Mindfulness Meditation as a Tool for Navigating College

By Nolan Hovell on April 30, 2021

It’s no secret that while college can be the most exciting time of our lives with a wave of new experiences, it can also be the most stressful. Mindfulness meditation is the answer. With the classwork, new social circles, and greater independence, it is imperative that we find a way to balance all of these elements. While there are many resources and people to aid in this endeavor, there is one habit that if cultivated, can provide us with the strength and courage to take on our busy schedules. I’m not talking about physical strength, although that is important. I am talking about mental strength and clarity of mind. These skills can be achieved through the practicing of mindfulness meditation.
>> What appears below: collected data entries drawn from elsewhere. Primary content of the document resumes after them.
-- ==== Sys2Proof/Syntax.lean ====
section
/-!
DEFINITION. What the block consumes and produces, as names: the nineteen recognised events (30_encoding R62), the
six commands (R65), the modes (R73), the request words of the host port (R67), and `Instr`, one constructor per row
of spec/opcode_table.json.
-/

namespace Sys2Proof

/-- The nineteen events the block recognises, in the order of the table of R62. -/
inductive Event where
  | startSent | repStartSent
  | mtSlaAck | mtSlaNack | mtDataAck | mtDataNack
  | arbLost
  | mrSlaAck | mrSlaNack | mrDataAck | mrDataNack
  | srSlaAck | srGcallAck | srDataAck | srGcallDataAck | srStop
  | stSlaAck | stDataAck | stDataNack
  deriving DecidableEq, Repr

/-- The six commands of the Command Issuer (R65). -/
inductive Command where
  | start | stop | transmitData | transmitAck | transmitNack | enableSlaveReset
  deriving DecidableEq, Repr

/-- Peripheral Mode (10_state R18). -/
inductive Mode where
  | master | slave
  deriving DecidableEq, Repr

/-- A request as it stands on the host port: the 16-bit header, the length `n`, the payload bytes (R67). -/
structure HostWord where
  header  : BitVec 16
  n       : Nat
  payload : List Byte
  deriving DecidableEq, Repr

/-- One constructor per row of the opcode table: the EV words the handler consumes, the CMD words the Command Issuer
produces, the HOST words the host presents. The byte that comes with a receive event is no operand: it is in DATA
(R61). -/
inductive Instr where
  -- EV (42_bsm_master, 43_bsm_slave)
  | evStartSent
  | evRepStartSent
  | evMtSlaAck
  | evMtSlaNack
  | evMtDataAck
  | evMtDataNack
  | evArbLost
  | evMrSlaAck
  | evMrSlaNack
  | evMrDataAck
  | evMrDataNack
  | evSrSlaAck
  | evSrGcallAck
  | evSrDataAck
  | evSrGcallDataAck
  | evSrStop
  | evStSlaAck
  | evStDataAck
  | evStDataNack
  | evUnrecognized (code : Byte)
  -- CMD (40_command_issuer)
  | start
  | stop
  | transmitData
  | transmitAck
  | transmitNack
  | enableSlaveReset
  -- HOST (44_transfer_initiation, 45_mode_and_queries)
  | setMode (m : Mode) (a : BitVec 7)
  | write (rs : Bool) (a : BitVec 7) (n : Nat) (p : List Byte)
  | writeText (rs : Bool) (a : BitVec 7) (n : Nat) (p : List Byte)
  | slaveStage (n : Nat) (p : List Byte)
  | read (rs : Bool) (a : BitVec 7) (n : Nat)
  | isReady
  | isAvailable
  | hostReserved
  deriving DecidableEq, Repr

end Sys2Proof
end

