/-! ### Command Issuer -/

/-- R80 to R86, R65, R66: each command drives its code and its pattern, appends itself to the trace, dismisses the
pending event, and changes nothing else; the default patterns are those of R66. -/
def Obligations.CommandsDriveThePort : Prop :=
  (∀ s : State,
    exec .start s = .next { s with
      cmd := some 0#3, ctl := s.params.ctl.start, pending := false, trace := s.trace ++ [.cmd .start] } ∧
    exec .stop s = .next { s with
      cmd := some 1#3, ctl := s.params.ctl.stop, pending := false, trace := s.trace ++ [.cmd .stop] } ∧
    exec .transmitData s = .next { s with
      cmd := some 2#3, ctl := s.params.ctl.transmitData, pending := false, trace := s.trace ++ [.cmd .transmitData] } ∧
    exec .transmitAck s = .next { s with
      cmd := some 3#3, ctl := s.params.ctl.transmitAck, pending := false, trace := s.trace ++ [.cmd .transmitAck] } ∧
    exec .transmitNack s = .next { s with
      cmd := some 4#3, ctl := s.params.ctl.transmitNack, pending := false, trace := s.trace ++ [.cmd .transmitNack] } ∧
    exec .enableSlaveReset s = .next { s with
      cmd := some 5#3, ctl := s.params.ctl.enableSlaveReset, pending := false,
      trace := s.trace ++ [.cmd .enableSlaveReset] }) ∧
  defaultCtlBinding.start = 0xA5#8 ∧ defaultCtlBinding.stop = 0x95#8 ∧ defaultCtlBinding.transmitData = 0x85#8 ∧
  defaultCtlBinding.transmitAck = 0xC5#8 ∧ defaultCtlBinding.transmitNack = 0x85#8 ∧
  defaultCtlBinding.enableSlaveReset = 0xC5#8

/-- R51: a step puts out nothing, one command, or one port write (DATA or ADDRMATCH) followed by the one command or
arming pattern it is for. -/
def Obligations.OneStepPutsOutAtMostOneCommand : Prop :=
  ∀ s t : State, step s = .next t → s.turns.head? ≠ some .rst →
    ∃ items, t.trace = s.trace ++ items ∧ oneStepOutput items = true

/-- R22, R80, R65: after a step the command strobe carries exactly the command the step issued, or is low; the codes 6
and 7 are never produced. -/
def Obligations.StrobeCarriesTheStepsCommand : Prop :=
  ∀ s t : State, step s = .next t → s.turns.head? ≠ some .rst →
    ∃ items, t.trace = s.trace ++ items ∧ t.cmd = (lastCommand items).map commandCode ∧
      t.cmd ≠ some 6#3 ∧ t.cmd ≠ some 7#3

/-! ### Master-side events -/

/-- R102: EV_START_SENT rewinds the TX cursor and sends the address byte; with nothing staged it takes the completion
path. -/
def Obligations.StartSentSendsTheAddressByte : Prop :=
  ∀ s : State,
    (0 < s.txLen → exec .evStartSent s =
      .next (driven { s with data := s.txAt 0, txIndex := 1 } [.data (s.txAt 0)] .transmitData)) ∧
    (s.txLen = 0 → s.repStart = true → exec .evStartSent s = .next (driven { s with txIndex := 0 } [] .start)) ∧
    (s.txLen = 0 → s.repStart = false → exec .evStartSent s =
      .next (driven { s with txIndex := 0, busState := .available } [] .stop))

/-- R103: EV_REP_START_SENT rewinds the TX cursor, hands over to the host in RepeatedStartSent and issues nothing. -/
def Obligations.RepeatedStartHandsOverToTheHost : Prop :=
  ∀ s : State, exec .evRepStartSent s = .next { s with txIndex := 0, busState := .repeatedStartSent }

/-- R101, R104, R106: an acknowledged SLA+W makes the state MasterTransmitting and, as an acknowledged data byte does,
sends the next staged byte; with none left it issues START if a repeated start was requested, else Available and
STOP. -/
def Obligations.AcknowledgeSendsTheNextByteOrCompletes : Prop :=
  ∀ s : State, txCursorInside s →
    exec .evMtSlaAck s = .next (tail { s with busState := .masterTransmitting }) ∧
    exec .evMtDataAck s = .next (tail s)

/-- R107: a data NACK is recorded and takes the completion path; the bytes left are not sent and the cursor stays. -/
def Obligations.DataNackIsRecordedAndEndsTheTransfer : Prop :=
  ∀ s : State,
    (s.repStart = true → exec .evMtDataNack s =
      .next (driven { s with lastErr := some (s.params.status.code .mtDataNack) } [] .start)) ∧
    (s.repStart = false → exec .evMtDataNack s =
      .next (driven { s with
        lastErr := some (s.params.status.code .mtDataNack), busState := .available } [] .stop))

/-- R105, R95: an acknowledged SLA+R makes the state MasterReceiving and requests ACK if more than one byte remains,
else NACK. -/
def Obligations.ReadAddressAckChoosesAckOrNack : Prop :=
  ∀ s : State,
    (s.rxIndex + 1 < s.rxLen → exec .evMrSlaAck s =
      .next (driven { s with busState := .masterReceiving } [] .transmitAck)) ∧
    (s.rxLen ≤ s.rxIndex + 1 → exec .evMrSlaAck s =
      .next (driven { s with busState := .masterReceiving } [] .transmitNack))

/-- R108, R109, R94, R95: a received byte is appended while there is room and discarded otherwise; an acknowledged one
is followed by the tie-break on the new cursor, the final one by START or by STOP and Available. -/
def Obligations.MasterReceiveStoresAndAnswers : Prop :=
  ∀ s : State, rxCursorInside s →
    exec .evMrDataAck s = .next (driven (received s) [] (ackChoice (received s))) ∧
    exec .evMrDataNack s = .next (completed (received s))

/-- R110: address not acknowledged and arbitration lost record the code, make the bus Available and issue STOP,
whatever `repStart` is. -/
def Obligations.FailuresStopTheTransfer : Prop :=
  ∀ s : State,
    exec .evMtSlaNack s = .next (driven { s with
      lastErr := some (s.params.status.code .mtSlaNack), busState := .available } [] .stop) ∧
    exec .evMrSlaNack s = .next (driven { s with
      lastErr := some (s.params.status.code .mrSlaNack), busState := .available } [] .stop) ∧
    exec .evArbLost s = .next (driven { s with
      lastErr := some (s.params.status.code .arbLost), busState := .available } [] .stop)

/-! ### Slave-side events and the catch-all -/

/-- R121, R122, R123, R92: a match as transmitter rewinds and sends the first staged byte, an acknowledged byte is
followed by the next one or 0x00, a byte not acknowledged ends the transfer; each re-arms as addressable slave. -/
def Obligations.SlaveTransmitterSendsStagedBytes : Prop :=
  ∀ s : State,
    exec .evStSlaAck s = .next (slavePushed { s with txIndex := 0, busState := .slaveTransmitting }) ∧
    (txCursorInside s → exec .evStDataAck s = .next (slavePushed s)) ∧
    exec .evStDataNack s = .next (driven { s with busState := .available } [] .enableSlaveReset)

/-- R124, R125, R126, R94: a match as receiver (own address or general call) declares the whole RX buffer, each byte is
appended or discarded and always acknowledged, STOP returns to Available and keeps the cursor. -/
def Obligations.SlaveReceiverStoresBytes : Prop :=
  ∀ s : State,
    exec .evSrSlaAck s = .next (driven { s with
      rxIndex := 0, rxLen := s.params.rxCap, busState := .slaveReceiving } [] .transmitAck) ∧
    exec .evSrGcallAck s = .next (driven { s with
      rxIndex := 0, rxLen := s.params.rxCap, busState := .slaveReceiving } [] .transmitAck) ∧
    (rxCursorInside s →
      exec .evSrDataAck s = .next (driven (received s) [] .transmitAck) ∧
      exec .evSrGcallDataAck s = .next (driven (received s) [] .transmitAck)) ∧
    exec .evSrStop s = .next (driven { s with busState := .available } [] .enableSlaveReset)

/-- R128 and property S7: a step on an unrecognised code, in any state, ends Available with the code recorded and the
reset command issued; cursors, lengths, `repStart` and both buffers are not touched. -/
def Obligations.UnrecognizedCodeNeverWedgesTheBus : Prop :=
  ∀ (s : State) (code din : Byte) (ts : List Turn), s.turns = .event code din :: ts →
    (∀ e : Event, s.params.status.code e ≠ code) →
    ∃ t, step s = .next t ∧ t.busState = .available ∧ t.lastErr = some code ∧
      t.trace = s.trace ++ [.cmd .enableSlaveReset] ∧ t.txIndex = s.txIndex ∧ t.txLen = s.txLen ∧
      t.rxIndex = s.rxIndex ∧ t.rxLen = s.rxLen ∧ t.repStart = s.repStart ∧
      (∀ a, t.txAt a = s.txAt a) ∧ (∀ a, t.rxAt a = s.rxAt a) ∧ t.openReq = s.openReq
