-- ==== Sys2Proof/Laws/State.lean ====
section
/-!
SUPPORT. What each named update of the state leaves in each field, one lemma per field per update, so that no later
proof unfolds a record update.
-/

namespace Sys2Proof.Machine

variable (s : State)

/-! ### setBus -/

@[simp] theorem State.setBus_params (b : BusState) : (s.setBus b).params = s.params := rfl
@[simp] theorem State.setBus_busState (b : BusState) : (s.setBus b).busState = b := rfl
@[simp] theorem State.setBus_repStart (b : BusState) : (s.setBus b).repStart = s.repStart := rfl
@[simp] theorem State.setBus_lastErr (b : BusState) : (s.setBus b).lastErr = s.lastErr := rfl
@[simp] theorem State.setBus_txBuf (b : BusState) : (s.setBus b).txBuf = s.txBuf := rfl
@[simp] theorem State.setBus_txIndex (b : BusState) : (s.setBus b).txIndex = s.txIndex := rfl
@[simp] theorem State.setBus_txLen (b : BusState) : (s.setBus b).txLen = s.txLen := rfl
@[simp] theorem State.setBus_rxBuf (b : BusState) : (s.setBus b).rxBuf = s.rxBuf := rfl
@[simp] theorem State.setBus_rxIndex (b : BusState) : (s.setBus b).rxIndex = s.rxIndex := rfl
@[simp] theorem State.setBus_rxLen (b : BusState) : (s.setBus b).rxLen = s.rxLen := rfl
@[simp] theorem State.setBus_mode (b : BusState) : (s.setBus b).mode = s.mode := rfl
@[simp] theorem State.setBus_addrMatch (b : BusState) : (s.setBus b).addrMatch = s.addrMatch := rfl
@[simp] theorem State.setBus_data (b : BusState) : (s.setBus b).data = s.data := rfl
@[simp] theorem State.setBus_ctl (b : BusState) : (s.setBus b).ctl = s.ctl := rfl
@[simp] theorem State.setBus_cmd (b : BusState) : (s.setBus b).cmd = s.cmd := rfl
@[simp] theorem State.setBus_pending (b : BusState) : (s.setBus b).pending = s.pending := rfl
@[simp] theorem State.setBus_openReq (b : BusState) : (s.setBus b).openReq = s.openReq := rfl
@[simp] theorem State.setBus_trace (b : BusState) : (s.setBus b).trace = s.trace := rfl
@[simp] theorem State.setBus_replies (b : BusState) : (s.setBus b).replies = s.replies := rfl
@[simp] theorem State.setBus_requests (b : BusState) : (s.setBus b).requests = s.requests := rfl
@[simp] theorem State.setBus_turns (b : BusState) : (s.setBus b).turns = s.turns := rfl
@[simp] theorem State.setBus_resets (b : BusState) : (s.setBus b).resets = s.resets := rfl

/-! ### setTxIndex -/

@[simp] theorem State.setTxIndex_params (i : Nat) : (s.setTxIndex i).params = s.params := rfl
@[simp] theorem State.setTxIndex_busState (i : Nat) : (s.setTxIndex i).busState = s.busState := rfl
@[simp] theorem State.setTxIndex_repStart (i : Nat) : (s.setTxIndex i).repStart = s.repStart := rfl
@[simp] theorem State.setTxIndex_lastErr (i : Nat) : (s.setTxIndex i).lastErr = s.lastErr := rfl
@[simp] theorem State.setTxIndex_txBuf (i : Nat) : (s.setTxIndex i).txBuf = s.txBuf := rfl
@[simp] theorem State.setTxIndex_txIndex (i : Nat) : (s.setTxIndex i).txIndex = i := rfl
@[simp] theorem State.setTxIndex_txLen (i : Nat) : (s.setTxIndex i).txLen = s.txLen := rfl
@[simp] theorem State.setTxIndex_rxBuf (i : Nat) : (s.setTxIndex i).rxBuf = s.rxBuf := rfl
@[simp] theorem State.setTxIndex_rxIndex (i : Nat) : (s.setTxIndex i).rxIndex = s.rxIndex := rfl
@[simp] theorem State.setTxIndex_rxLen (i : Nat) : (s.setTxIndex i).rxLen = s.rxLen := rfl
@[simp] theorem State.setTxIndex_mode (i : Nat) : (s.setTxIndex i).mode = s.mode := rfl
@[simp] theorem State.setTxIndex_addrMatch (i : Nat) : (s.setTxIndex i).addrMatch = s.addrMatch := rfl
@[simp] theorem State.setTxIndex_data (i : Nat) : (s.setTxIndex i).data = s.data := rfl
@[simp] theorem State.setTxIndex_ctl (i : Nat) : (s.setTxIndex i).ctl = s.ctl := rfl
@[simp] theorem State.setTxIndex_cmd (i : Nat) : (s.setTxIndex i).cmd = s.cmd := rfl
@[simp] theorem State.setTxIndex_pending (i : Nat) : (s.setTxIndex i).pending = s.pending := rfl
@[simp] theorem State.setTxIndex_openReq (i : Nat) : (s.setTxIndex i).openReq = s.openReq := rfl
@[simp] theorem State.setTxIndex_trace (i : Nat) : (s.setTxIndex i).trace = s.trace := rfl
@[simp] theorem State.setTxIndex_replies (i : Nat) : (s.setTxIndex i).replies = s.replies := rfl
@[simp] theorem State.setTxIndex_requests (i : Nat) : (s.setTxIndex i).requests = s.requests := rfl
@[simp] theorem State.setTxIndex_turns (i : Nat) : (s.setTxIndex i).turns = s.turns := rfl
@[simp] theorem State.setTxIndex_resets (i : Nat) : (s.setTxIndex i).resets = s.resets := rfl
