-- ==== Sys2Proof/Laws/Ops.lean ====
section
/-!
SUPPORT. One spec lemma per shared operation: what it answers, in the terms of Safety.lean, so that proofs cite it
instead of unfolding the operation.
-/

namespace Sys2Proof.Machine

open Sys2Proof.Safety

@[simp] theorem andThen_next (s : State) (f : State → Res) : andThen (.next s) f = f s := rfl
@[simp] theorem andThen_fault (e : Fault) (f : State → Res) : andThen (.fault e) f = .fault e := rfl
@[simp] theorem andThen_refused (e : Refusal) (f : State → Res) : andThen (.refused e) f = .refused e := rfl

/-- `andThen` answers a next state exactly when both parts do. -/
theorem andThen_eq_next {r : Res} {f : State → Res} {t : State} :
    andThen r f = .next t ↔ ∃ s, r = .next s ∧ f s = .next t := by
  cases r <;> simp [andThen]

/-- Issuing a command drives it with nothing else put out (R80). -/
theorem State.issue_eq_driven (s : State) (c : Command) : s.issue c = driven s [] c := by
  simp [State.issue, driven]

/-- A DATA write and the command that uses it (R51). -/
theorem State.writeData_issue_eq_driven (s : State) (b : Byte) (c : Command) :
    (s.writeData b).issue c = driven { s with data := b } [.data b] c := by
  simp [State.issue, State.writeData, driven]

/-- TxPush sends the byte at the cursor, or faults outside the buffer (R90, R45). -/
theorem State.txPush_eq (s : State) :
    s.txPush = if s.txIndex < s.params.txSize then .next (pushed s .transmitData) else .fault .txOutOfRange := by
  unfold State.txPush State.memRead
  by_cases h : s.txIndex < s.params.txSize
  · simp [State.spaceSize, h, pushed, driven, State.issue, State.writeData, State.setTxIndex]
  · simp [State.spaceSize, h]

/-- SlavePush sends the next byte or 0x00, or faults outside the buffer (R92, R45). -/
theorem State.slavePush_eq (s : State) :
    s.slavePush =
      if s.txIndex < s.txLen ∧ ¬ s.txIndex < s.params.txSize then .fault .txOutOfRange
      else .next (slavePushed s) := by
  unfold State.slavePush State.memRead slavePushed
  by_cases h : s.txIndex < s.txLen <;> by_cases h' : s.txIndex < s.params.txSize <;>
    simp [State.spaceSize, State.moreToSend, h, h', pushed, driven, State.issue, State.writeData, State.setTxIndex]

/-- RxAppend stores or discards DATA, or faults outside the buffer (R94, R45). -/
theorem State.rxAppend_eq (s : State) :
    s.rxAppend s.data =
      if s.rxIndex < s.rxLen ∧ ¬ s.rxIndex < s.params.rxCap then .fault .rxOutOfRange
      else .next (received s) := by
  unfold State.rxAppend State.rxWrite received
  by_cases h : s.rxIndex < s.rxLen <;> by_cases h' : s.rxIndex < s.params.rxCap <;>
    simp [State.spaceSize, State.roomToReceive, State.setRxIndex, h, h']

/-- RxAckChoice issues the tie-break's command (R95). -/
theorem State.rxAckChoice_eq (s : State) : s.rxAckChoice = driven s [] (ackChoice s) := by
  unfold State.rxAckChoice ackChoice State.moreThanOneLeft
  by_cases h : s.rxIndex + 1 < s.rxLen <;> simp [h, State.issue_eq_driven]

/-- The completion path (R101). -/
theorem State.complete_eq (s : State) : s.complete = completed s := by
  unfold State.complete completed
  by_cases h : s.repStart = true
  · simp only [h, if_true, State.issue_eq_driven]
  · rw [if_neg h, if_neg h, State.issue_eq_driven]; rfl

/-- The shared tail of the master-transmit rules, or a fault outside the buffer (R101, R45). -/
theorem State.txNextOrComplete_eq (s : State) :
    s.txNextOrComplete =
      if s.txIndex < s.txLen ∧ ¬ s.txIndex < s.params.txSize then .fault .txOutOfRange else .next (tail s) := by
  unfold State.txNextOrComplete State.moreToSend tail
  by_cases h : s.txIndex < s.txLen <;> by_cases h' : s.txIndex < s.params.txSize <;>
    simp [h, h', State.txPush_eq, State.complete_eq]

/-- With the cursor inside the buffer the shared tail completes (R101). -/
theorem State.txNextOrComplete_next {s : State} (h : txCursorInside s) : s.txNextOrComplete = .next (tail s) := by
  rw [State.txNextOrComplete_eq, if_neg (fun hc => hc.2 (h hc.1))]

/-- What the shared tail answers when it answers a next state (R101, R45). -/
theorem State.txNextOrComplete_inv {s t : State} (h : s.txNextOrComplete = .next t) : t = tail s := by
  rw [State.txNextOrComplete_eq] at h
  split at h
  · exact absurd h (by simp)
  · exact (Host.Outcome.next.inj h).symm

/-- With the cursor inside the buffer the slave's push completes (R92). -/
theorem State.slavePush_next {s : State} (h : txCursorInside s) : s.slavePush = .next (slavePushed s) := by
  rw [State.slavePush_eq, if_neg (fun hc => hc.2 (h hc.1))]

/-- What the slave's push answers when it answers a next state (R92, R45). -/
theorem State.slavePush_inv {s t : State} (h : s.slavePush = .next t) : t = slavePushed s := by
  rw [State.slavePush_eq] at h
  split at h
  · exact absurd h (by simp)
  · exact (Host.Outcome.next.inj h).symm

/-- With the cursor inside the buffer the received byte is stored or discarded (R94). -/
theorem State.rxAppend_next {s : State} (h : rxCursorInside s) : s.rxAppend s.data = .next (received s) := by
  rw [State.rxAppend_eq, if_neg (fun hc => hc.2 (h hc.1))]

/-- What the append answers when it answers a next state (R94, R45). -/
theorem State.rxAppend_inv {s t : State} (h : s.rxAppend s.data = .next t) : t = received s ∧ rxCursorInside s := by
  rw [State.rxAppend_eq] at h
  split at h
  · exact absurd h (by simp)
  · rename_i hc; exact ⟨(Host.Outcome.next.inj h).symm, fun hr => Classical.not_not.mp (fun hn => hc ⟨hr, hn⟩)⟩

/-- The fail-stop group (R110). -/
theorem State.failStop_eq (s : State) (k : Byte) :
    s.failStop k = driven { s with lastErr := some k, busState := .available } [] .stop := by
  simp [State.failStop, State.issue_eq_driven, State.setBus, State.recordError]

/-- The catch-all (R128). -/
theorem State.catchAll_eq (s : State) (k : Byte) :
    s.catchAll k = driven { s with lastErr := some k, busState := .available } [] .enableSlaveReset := by
  simp [State.catchAll, State.issue_eq_driven, State.setBus, State.recordError]

/-- Back to listening (R123, R126). -/
theorem State.release_eq (s : State) :
    s.release = driven { s with busState := .available } [] .enableSlaveReset := by
  simp [State.release, State.issue_eq_driven, State.setBus]

/-- Address match as receiver (R124). -/
theorem State.slaveReceive_eq (s : State) :
    s.slaveReceive =
      driven { s with rxIndex := 0, rxLen := s.params.rxCap, busState := .slaveReceiving } [] .transmitAck := by
  simp [State.slaveReceive, State.issue_eq_driven, State.setBus, State.rxRewind, State.setRxIndex, State.setRxLen]

/-- A slave data byte, or a fault outside the buffer (R125, R45). -/
theorem State.slaveStore_eq (s : State) :
    s.slaveStore =
      if s.rxIndex < s.rxLen ∧ ¬ s.rxIndex < s.params.rxCap then .fault .rxOutOfRange
      else .next (driven (received s) [] .transmitAck) := by
  unfold State.slaveStore
  rw [State.rxAppend_eq]
  split <;> simp [State.issue_eq_driven]

/-- What a slave data byte's rule answers when it answers a next state (R125, R45). -/
theorem State.slaveStore_inv {s t : State} (h : s.slaveStore = .next t) :
    t = driven (received s) [] .transmitAck ∧ rxCursorInside s := by
  obtain ⟨u, hu, ht⟩ := andThen_eq_next.mp h
  obtain ⟨rfl, hi⟩ := State.rxAppend_inv hu
  exact ⟨by rw [← Host.Outcome.next.inj ht, State.issue_eq_driven], hi⟩

/-- With the cursor inside the buffer a slave data byte's rule completes (R125). -/
theorem State.slaveStore_next {s : State} (h : rxCursorInside s) :
    s.slaveStore = .next (driven (received s) [] .transmitAck) := by
  rw [State.slaveStore, State.rxAppend_next h, andThen_next, State.issue_eq_driven]

/-- The guard: effect when ready, else held (R135). -/
theorem State.whenReady_eq (s : State) (i : Instr) (f : State → Res) :
    s.whenReady i f =
      if s.busState = .available ∨ s.busState = .repeatedStartSent then f s
      else .next { s with openReq := some (.held i) } := by
  unfold State.whenReady State.ready State.hold State.setOpen
  by_cases h : s.busState = .available ∨ s.busState = .repeatedStartSent <;> simp [h]

/-- Byte 0 of a staged transfer is its address byte (R93). -/
theorem State.stageTx_txAt_zero (s : State) (b0 : Byte) (p : List Byte) (n : Nat) : (s.stageTx b0 p n).txAt 0 = b0 := by
  simp [State.txAt, Memory.read?_writeBytes, stagedBytes]

/-- Initiate (R136), for a payload of `n` bytes. -/
theorem State.initiate_eq (s : State) (b0 : Byte) (p : List Byte) (n : Nat) (rs : Bool) :
    s.initiate b0 p n rs =
      if s.busState = .repeatedStartSent then
        driven { s with
          txBuf := Memory.writeBytes s.txBuf 0 (stagedBytes b0 p n), txLen := n + 1, repStart := rs,
          busState := .initializing, txIndex := 1, data := b0 } [.data b0] .transmitData
      else
        driven { s with
          txBuf := Memory.writeBytes s.txBuf 0 (stagedBytes b0 p n), txLen := n + 1, repStart := rs,
          busState := .initializing, txIndex := 0 } [] .start := by
  have h0 : ((s.stageTx b0 p n).setRepStart rs).txAt 0 = b0 := State.stageTx_txAt_zero s b0 p n
  unfold State.initiate
  by_cases h : s.busState = .repeatedStartSent
  · rw [if_pos h]; simp only [h, if_true, h0, State.issue_eq_driven]
    simp [State.writeData, State.setBus, State.stageTx, State.setTxIndex, State.setRepStart, driven]
  · rw [if_neg h]; simp only [h, if_false, State.issue_eq_driven]; rfl

/-- Initiate with exactly its payload (R136), in the terms of Safety.lean. -/
theorem State.initiate_eq_initiated (s : State) (b0 : Byte) {p : List Byte} {n : Nat} (h : p.length = n) (rs : Bool) :
    s.initiate b0 p n rs = initiated s (Memory.writeBytes s.txBuf 0 (b0 :: p)) b0 p rs := by
  subst h
  rw [State.initiate_eq]
  simp only [initiated, stagedBytes, List.take_length]

/-- Initiate looks at the first `n` payload bytes only (R93). -/
theorem State.initiate_take (s : State) (b0 : Byte) (p : List Byte) (n : Nat) (rs : Bool) :
    s.initiate b0 p n rs = s.initiate b0 (p.take n) n rs := by
  simp only [State.initiate_eq, stagedBytes, List.take_take, Nat.min_self]

/-- Staging writes the bytes and nothing else (R93). -/
theorem staged_writeBytes (m : Memory) (bs : List Byte) : Staged m (Memory.writeBytes m 0 bs) bs := by
  constructor
  · intro j h; simp [Memory.read?_writeBytes, h]
  · intro j h; simp [Memory.read?_writeBytes, Nat.not_lt.mpr h]

end Sys2Proof.Machine
end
Though the practice is 2,500+ years old, it wasn’t until 1970 that the traditions made their way to America. In the past decade, meditation began trending. Now, most people have at least heard of mindfulness in some capacity. There are apps like the Calm app, and Netflix has a show called Headspace Guide to Sleep. Many sports teams, schools, and even police departments are now integrating mindfulness meditation into their programs.

Photo via Pexels

The instructions are simple. In fact, you may already be doing the first step right now. Take a seat cross-legged or in a chair, focus on the breath, and when you notice your mind getting lost in thought, gently bring your attention back to the breath. This seemingly easy practice can actually be a bit challenging. When utilized, the main benefits are clarity, strength, and stability. This ancient practice has now been verified by scientists as being beneficial for mental health, and possibly for physical health.

When placed in an MRI machine, studies show experienced practitioners of mindfulness have a shrunken amygdala. Meditation actually changes the shape of your brain! The amygdala is the fear center or reaction center of the brain. It is where the fight or flight response is activated. Experienced meditators show improved mood regulation, decreased effects of anxiety and depression, and are generally less reactive to negative stimuli. While mindfulness meditation has the potential to be beneficial for anyone with sustained practice, college is an excellent time to form new and healthy habits that will aid in overcoming the various challenges that come with this time of our lives.

Any individual is able to start meditating, but having a skilled teacher can motivate you to maintain a steady practice and help guide you. Most cities and some yoga studios offer public classes. There are also ample resources online.